• **DATA SHOWN**:
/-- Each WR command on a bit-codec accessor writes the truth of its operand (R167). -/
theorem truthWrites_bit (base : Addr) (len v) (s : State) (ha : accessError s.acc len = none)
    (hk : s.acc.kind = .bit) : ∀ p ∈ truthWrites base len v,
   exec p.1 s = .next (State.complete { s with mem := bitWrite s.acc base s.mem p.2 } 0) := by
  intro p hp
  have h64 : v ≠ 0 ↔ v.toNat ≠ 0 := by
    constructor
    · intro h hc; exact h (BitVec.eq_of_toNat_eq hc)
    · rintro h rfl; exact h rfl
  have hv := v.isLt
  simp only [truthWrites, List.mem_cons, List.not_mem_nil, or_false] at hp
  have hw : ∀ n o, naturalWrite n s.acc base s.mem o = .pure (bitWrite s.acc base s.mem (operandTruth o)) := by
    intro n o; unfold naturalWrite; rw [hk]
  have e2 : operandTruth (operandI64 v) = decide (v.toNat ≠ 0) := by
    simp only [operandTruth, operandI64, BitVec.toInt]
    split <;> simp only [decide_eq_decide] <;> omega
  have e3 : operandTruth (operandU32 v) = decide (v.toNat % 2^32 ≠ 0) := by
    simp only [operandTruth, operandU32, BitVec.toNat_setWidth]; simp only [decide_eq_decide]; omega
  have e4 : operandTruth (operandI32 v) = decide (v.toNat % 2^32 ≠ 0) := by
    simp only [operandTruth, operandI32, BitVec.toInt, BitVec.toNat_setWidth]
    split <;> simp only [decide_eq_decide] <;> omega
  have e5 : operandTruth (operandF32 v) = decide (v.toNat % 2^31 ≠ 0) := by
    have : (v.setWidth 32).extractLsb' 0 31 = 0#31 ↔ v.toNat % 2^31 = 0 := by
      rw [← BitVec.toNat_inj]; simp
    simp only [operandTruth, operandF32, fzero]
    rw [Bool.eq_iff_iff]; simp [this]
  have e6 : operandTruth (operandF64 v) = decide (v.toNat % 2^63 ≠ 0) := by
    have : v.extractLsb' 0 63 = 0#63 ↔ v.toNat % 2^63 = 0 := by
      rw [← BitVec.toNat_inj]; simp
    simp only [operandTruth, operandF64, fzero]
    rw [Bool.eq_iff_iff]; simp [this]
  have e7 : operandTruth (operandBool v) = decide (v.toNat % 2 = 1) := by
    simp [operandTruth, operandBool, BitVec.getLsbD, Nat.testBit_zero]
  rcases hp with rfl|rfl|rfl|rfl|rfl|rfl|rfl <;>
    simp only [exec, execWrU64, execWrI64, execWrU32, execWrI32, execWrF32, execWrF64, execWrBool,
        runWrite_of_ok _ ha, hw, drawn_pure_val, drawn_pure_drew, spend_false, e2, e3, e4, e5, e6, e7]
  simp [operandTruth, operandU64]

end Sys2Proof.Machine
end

• **TASK TO CARRY OUT**: Retype all of the material above. Do not alter a single word.

• **SOLUTION TO THIS TASK**:
/-- Each WR command on a bit-codec accessor writes the truth of its operand (R167). -/
theorem truthWrites_bit (base : Addr) (len v) (s : State) (ha : accessError s.acc len = none)
    (hk : s.acc.kind = .bit) : ∀ p ∈ truthWrites base len v,
   exec p.1 s = .next (State.complete { s with mem := bitWrite s.acc base s.mem p.2 } 0) := by
  intro p hp
  have h64 : v ≠ 0 ↔ v.toNat ≠ 0 := by
    constructor
    · intro h hc; exact h (BitVec.eq_of_toNat_eq hc)
    · rintro h rfl; exact h rfl
  have hv := v.isLt
  simp only [truthWrites, List.mem_cons, List.not_mem_nil, or_false] at hp
  have hw : ∀ n o, naturalWrite n s.acc base s.mem o = .pure (bitWrite s.acc base s.mem (operandTruth o)) := by
    intro n o; unfold naturalWrite; rw [hk]
  have e2 : operandTruth (operandI64 v) = decide (v.toNat ≠ 0) := by
    simp only [operandTruth, operandI64, BitVec.toInt]
    split <;> simp only [decide_eq_decide] <;> omega
  have e3 : operandTruth (operandU32 v) = decide (v.toNat % 2^32 ≠ 0) := by
    simp only [operandTruth, operandU32, BitVec.toNat_setWidth]; simp only [decide_eq_decide]; omega
  have e4 : operandTruth (operandI32 v) = decide (v.toNat % 2^32 ≠ 0) := by
    simp only [operandTruth, operandI32, BitVec.toInt, BitVec.toNat_setWidth]
    split <;> simp only [decide_eq_decide] <;> omega
  have e5 : operandTruth (operandF32 v) = decide (v.toNat % 2^31 ≠ 0) := by
    have : (v.setWidth 32).extractLsb' 0 31 = 0#31 ↔ v.toNat % 2^31 = 0 := by
      rw [← BitVec.toNat_inj]; simp
    simp only [operandTruth, operandF32, fzero]
    rw [Bool.eq_iff_iff]; simp [this]
  have e6 : operandTruth (operandF64 v) = decide (v.toNat % 2^63 ≠ 0) := by
    have : v.extractLsb' 0 63 = 0#63 ↔ v.toNat % 2^63 = 0 := by
      rw [← BitVec.toNat_inj]; simp
    simp only [operandTruth, operandF64, fzero]
    rw [Bool.eq_iff_iff]; simp [this]
  have e7 : operandTruth (operandBool v) = decide (v.toNat % 2 = 1) := by
    simp [operandTruth, operandBool, BitVec.getLsbD, Nat.testBit_zero]
  rcases hp with rfl|rfl|rfl|rfl|rfl|rfl|rfl <;>
    simp only [exec, execWrU64, execWrI64, execWrU32, execWrI32, execWrF32, execWrF64, execWrBool,
        runWrite_of_ok _ ha, hw, drawn_pure_val, drawn_pure_drew, spend_false, e2, e3, e4, e5, e6, e7]
  simp [operandTruth, operandU64]

end Sys2Proof.Machine
end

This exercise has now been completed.